Acórdãos deveriam ter linearidade argumentativa

Por 

O sistema jurídico brasileiro, encontra-se há algum tempo profundamente imerso no movimento de convergência entre a civil law e common law,[1] com a utilização cada vez mais corrente de decisões jurisprudenciais como fonte de aplicação do Direito.

Este movimento de transição foi fortalecido pela EC45/2004 que permitiu os julgamentos dos Recursos Extraordinário pelo Supremo Tribunal Federal em repercussão geral (regulamentado pelos artigos 543A e B, CPC) e das técnicas de julgamento repetitivos absorvidas por reformas legais na legislação processual.[2]

Estas modificações vêm promovendo paulatinamente um novo olhar sobre o modo de aplicação do Direito e impõem a necessidade de que tematizemos o modo como os tribunais vêm promovendo seus julgamentos.

O “velho” modo de julgamento promovido pelos ministros (e desembargadores) que, de modo unipessoal, com suas assessorias, e sem diálogo e contraditório pleno entre eles e com os advogados, proferem seus votos partindo de premissas próprias e construindo fundamentações completamente díspares, não atende a este novo momento que o Brasil passa a vivenciar.[3]

Os acórdãos, na atualidade, deveriam possuir uma linearidade argumentativa para que realmente pudessem ser percebidos como verdadeiros padrões decisórios que gerariam estabilidade decisória, segurança jurídica, proteção da confiança e previsibilidade. De sua leitura deveríamos extrair um quadro de análise panorâmica da temática, a permitir que em casos futuros pudéssemos extrair uma “radiografia argumentativa” daquele momento decisório.

Extrair-se-ia, inclusive, se um dado argumento foi levado em consideração, pois caso contrário seria possível a superação do entendimento (overruling).
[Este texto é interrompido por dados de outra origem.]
-- ==== Sys2Proof/Machine/Dark.lean ====
section
/-! DEFINITION. Dark hours: DARKEN and WAKE, and the frame store's completions of entry to and exit from
self-refresh as the scene engine takes them (chapter 9). -/

namespace Sys2Proof.Machine

/-- A window change is recorded as pending (R160, R161). -/
def State.setChange (s : State) (k : ChangeKind) (presence : Byte) (frame : BitVec 48) : State :=
  s.modScene fun e => { e with change := some (k, optionalFrame presence frame) }

/-- DARKEN at the scene engine (R160). -/
def darken (presence : Byte) (frame : BitVec 48) (c : Caller) (s : State) : State :=
  s.checked c
    [ (s.cls c.port = .operator, .denied),
      ((boolField presence).isSome, .badField),
      (s.window = .lit, .state) ]
    fun s => (s.setChange .darken presence frame).reply c .ok

def execDarken (h : Hdr) (presence : Byte) (frame : BitVec 48) (s : State) : Host.Outcome State Fault Refusal :=
  .next (serve h 4 (.darken · presence frame) false (darken presence frame) s)

/-- WAKE at the scene engine (R161). -/
def wake (presence : Byte) (frame : BitVec 48) (c : Caller) (s : State) : State :=
  s.checked c
    [ (s.cls c.port = .operator, .denied),
      ((boolField presence).isSome, .badField),
      (s.window = .darkening ∨ s.window = .dark, .state) ]
    fun s => (s.setChange .wake presence frame).reply c .ok

def execWake (h : Hdr) (presence : Byte) (frame : BitVec 48) (s : State) : Host.Outcome State Fault Refusal :=
  .next (serve h 5 (.wake · presence frame) false (wake presence frame) s)

/-- The power-on order goes to every unit whose link is bound to a position (R142, R167, R177). -/
def State.powerOnBound (s : State) : State :=
  allTiles.foldl (fun s t => if s.units[t].position.isSome then s.toUnit t .powerOn else s) s

/-- The oldest report of the frame store is taken. -/
def State.popStore (s : State) : State := s.modMail fun w => { w with fromStore := w.fromStore.tail }

/-- ENTRY_COMPLETION: the oldest report of the frame store is taken, where it is of entry; the window becomes
DARK (R165). -/
def entryCompletion (s : State) : State :=
  match s.mail.fromStore with
  | .entered :: _ => s.popStore.setWindow .dark
  | _ => s

def execEntryCompletion (s : State) : Host.Outcome State Fault Refusal := .next (entryCompletion s)

/-- EXIT_COMPLETION: the oldest report of the frame store is taken, where it is of exit; a WAKING window becomes
LIT and the bound units are powered on, and in another window state nothing changes (R167). -/
def exitCompletion (s : State) : State :=
  match s.mail.fromStore with
  | .exited :: _ =>
    let s := s.popStore
    if s.window = .waking then (s.setWindow .lit).powerOnBound else s
  | _ => s

def execExitCompletion (s : State) : Host.Outcome State Fault Refusal := .next (exitCompletion s)

end Sys2Proof.Machine
end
Ou mesmo se verificar se o caso atual em julgamento é idêntico ao padrão ou se é diverso, comportando julgamento autônomo mediante a distinção (distinguishing).

No entanto, ao se acompanhar o modo como os tribunais brasileiros trabalham e proferem seus acórdãos percebemos que se compreende parcamente as bases de construção e aplicação destes padrões decisórias (precedentes), criando um quadro nebuloso de utilização da jurisprudência. Flutuações constantes de entendimento, criação subjetiva e individual de novas “perspectivas”, quebra da integridade (Dworkin) do Direito, são apenas alguns dos “vícios”.

Repetimos: aos tribunais deve ser atribuído um novo modo de trabalho e uma nova visão de seus papéis e forma de julgamento. Se o sistema jurídico entrou em transição (e convergência), o trabalho dos tribunais também dever ser modificado, por exemplo, a) com a criação de centros de assessoria técnico-jurídica (unificação das assessorias) a subsidiar a todos os julgadores de uma Câmara pressupostos jurídicos idênticos para suas decisões; b) respeito pleno do contraditório como garantia de influência, de modo a levar em consideração todos os argumentos suscitados para a formação de um padrão decisório, pelos juízes e pelas partes, entre outras medidas.

Ademais, não se pode olvidar um dos principais equívocos na análise da tendência de utilização dos precedentes no Brasil, qual seja, a credulidade exegeta (antes os Códigos, agora os julgados modelares) que o padrão formado (em repercussão geral ou em recurso repetitivo) representa o fechamento da discussão jurídica, quando se sabe que, no sistema do case law, o precedente é um principium argumentativo. A partir dele, de modo discursivo e profundo, verificar-se-á, inclusive com análise dos fatos, se o precedente deverá ou não ser repetido (aplicado).

Aqui, o “precedente” do STF e STJ é visto quase como um fechamento argumentativo que deveria ser aplicado de modo mecânico para as causas repetitivas. E estes importantes tribunais e seus ministros produzem comumente rupturas com seus próprios entendimentos; ferindo de morte um dos princípios do modelo precedencialista: a estabilidade.

É comum a utilização de enunciados de “súmulas” sem se analisar os julgados que a deram base; quando tal procedimento seria essencial para se vislumbrar se os casos que os embasaram (os enunciados) são idênticos ao atualmente em julgamento.

Ocorre que, no Brasil, a principal utilização desta chamada padronização decisória se presta ao dimensionamento da chamada litigiosidade repetitiva; demandas propostas por inúmeros cidadãos com pretensões isomórficas.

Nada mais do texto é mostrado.